/-! ### Microcode (R284 to R288) -/

/-- The microword at the program counter, and its nanoword (R284, R285). -/
def State.microWord (s : State) (q : Nat) : Nat := bits (s.reg (rPSQ_MICRO q (s.fld (fPSQ_STAT_PC q)))) 0 24
def State.nanoWord (s : State) (q j : Nat) : Nat := (s.reg (rPSQ_NANO q (2 * j))).toNat + (s.reg (rPSQ_NANO q (2 * j + 1))).toNat * 2 ^ 64

def microSq (w : Nat) : Nat := w / 2 ^ 21 % 8
def microNano (w : Nat) : Nat := w / 2 ^ 11 % 1024
def microArg (w : Nat) : Nat := w % 2 ^ 11
def nanoBits (n lo width : Nat) : Nat := n / 2 ^ lo % 2 ^ width

/-- A nanoword with a one in an RSVD field or an RSVD value (R287). -/
def nanoIllegal (n : Nat) : Bool :=
  6 ≤ nanoBits n 8 3 || 8 ≤ nanoBits n 11 4 || nanoBits n 15 1 == 1 || nanoBits n 16 2 == 3 || nanoBits n 20 2 == 3 ||
    nanoBits n 72 56 != 0

/-- A microword whose fixed fields are wrong (R285, R286). -/
def microIllegal (w : Nat) : Bool :=
  let a := microArg w
  match microSq w with
  | 1 => a / 128 == 15
  | 2 => a / 128 == 15 || a % 32 != 0
  | 6 => a != 0
  | 7 => a / 256 != 0
  | _ => false

/-- The request that the microcode serves: the oldest one that is started. -/
def State.microReq (s : State) (q : Nat) : Option PsqReq := (s.sq q).shadow.find? fun r => r.phase == 1

/-- A condition (R286). `seen` is the truth of those that the die, the data path or the Loupe channel decides; the hook bit is
`HSEL` of this clock's nanoword. -/
def State.microCond (s : State) (q c n : Nat) (seen : Bool) : Bool :=
  let r := s.microReq q
  let e := s.sq q
  if c = 0 then true
  else if c = 4 then tgetD e.counters 0 0 == 0
  else if c = 5 then (match r with
    | some x => (s.lunReqs q x.lun).any fun y => y.phase == 0 && y.isRead
    | none => false)
  else if c = 6 then (match r with | some x => s.minRun q x | none => false)
  else if c = 8 then (match r with | some x => x.slc | none => false)
  else if c = 9 then (match r with | some x => x.more | none => false)
  else if c = 10 then s.loupeTakes (s.fld (fPSQ_CTL_CHAN q))
  else if c = 12 then bit (s.reg (rPSQ_HOOK q)) (nanoBits n 22 4)
  else if c = 13 then (match tget e.timers 0 with | some t => decide (t ≤ s.now) | none => false)
  else if c = 14 then (match r with | some x => sensesOf x.senses != 1 | none => false)
  else seen

/-- The timeout of R302 for the class of the served request, ns. -/
def State.classTimeout (s : State) (q : Nat) : Nat :=
  match s.microReq q with
  | none => 0
  | some r =>
    1000 * (if r.op = 1 then s.fld (fPSQ_TMO0_READ q)
      else if r.op = 2 then (if r.slc then s.fld (fPSQ_TMO0_PSLC q) else s.fld (fPSQ_TMO0_PTLC q) * 10)
      else if r.op = 3 then s.fld (fPSQ_TMO0_ERASE q) * 10
      else if r.op = 7 then s.fld (fPSQ_TMO1_RESET q)
      else s.fld (fPSQ_TMO1_FEAT q))

/-! ### The bus of the channel (R280, R287) -/

/-- The slot after the present one in the slot mask of a `READ`, or among the four of another request (R287, R292). -/
def State.nextSlot (s : State) (q : Nat) : Option Nat :=
  let now := (s.sq q).slotAt
  match s.microReq q with
  | none => now
  | some r =>
    match (if r.isRead then r.masked else [0, 1, 2, 3]).find? fun k => now.all (· < k) with
    | some k => some k
    | none => now

/-- The column address of slot `k` of a page (R280). -/
def columnOf (k : Nat) : Nat := k * 4688

/-- The row address of a PPA (R280): page | (plane << `PLSH`) | (block << `BLSH`) | (LUN << `LUSH`). -/
def State.rowAddress (s : State) (q ppa : Nat) : Nat :=
  ppaPage ppa ||| ppaPlane ppa <<< s.fld (fPSQ_GEOM_PLSH q) ||| ppaBlock ppa <<< s.fld (fPSQ_GEOM_BLSH q) |||
    (ppaLun ppa % 4) <<< s.fld (fPSQ_GEOM_LUSH q)

/-- The row address as it is sent: three or four cycles, lowest byte first (R280). -/
def State.rowCycles (s : State) (q ppa : Nat) : List Byte :=
  bytesOf (s.rowAddress q ppa) (if s.flag (fPSQ_GEOM_ROW4 q) then 4 else 3)

/-- The byte of an address cycle (R280, R287): `BYTE`, a byte of the column or of the row of the served request, or the feature
address of read level c2 in the die record. A row byte beyond those that are sent carries nothing. -/
def State.addressByte (s : State) (q n : Nat) : Option Byte :=
  let a := nanoBits n 11 4
  if a = 0 then some (BitVec.ofNat 8 (nanoBits n 0 8))
  else if a = 1 then some (BitVec.ofNat 8 (columnOf ((s.sq q).slotAt.getD 0)))
  else if a = 2 then some (BitVec.ofNat 8 (columnOf ((s.sq q).slotAt.getD 0) / 2 ^ 8))
  else if a = 7 then (tgetD s.fw.records (s.fld (fPSQ_CTL_CHAN q)) [])[25 + tgetD (s.sq q).counters 2 0]?
  else (s.microReq q).bind fun r => (s.rowCycles q r.ppa)[a - 3]?

/-- The byte of a data-out cycle (R287): the offset of read level c2 from the Loupe channel, `BYTE` or zero. -/
def State.dataByte (s : State) (q n : Nat) : Option Byte :=
  let d := nanoBits n 18 2
  if d = 0 then none
  else if d = 1 then (s.microReq q).map fun r =>
    let o := (s.senseOffsets (s.fld (fPSQ_CTL_CHAN q)) r.ppa (pageType r.slc r.ppa) r.sel (sensesOf r.senses) (s.sq q).senseAt).1
    BitVec.ofInt 8 (o.getD (tgetD (s.sq q).counters 2 0 - 1) 0)
  else if d = 2 then some (BitVec.ofNat 8 (nanoBits n 0 8))
  else some 0#8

□ □ □

**Exercise description:**
The string "channel" may occur in the listing; show every line where it does.

**Output for this task:**
/-- A condition (R286). `seen` is the truth of those that the die, the data path or the Loupe channel decides; the hook bit is
/-! ### The bus of the channel (R280, R287) -/
/-- The byte of a data-out cycle (R287): the offset of read level c2 from the Loupe channel, `BYTE` or zero. -/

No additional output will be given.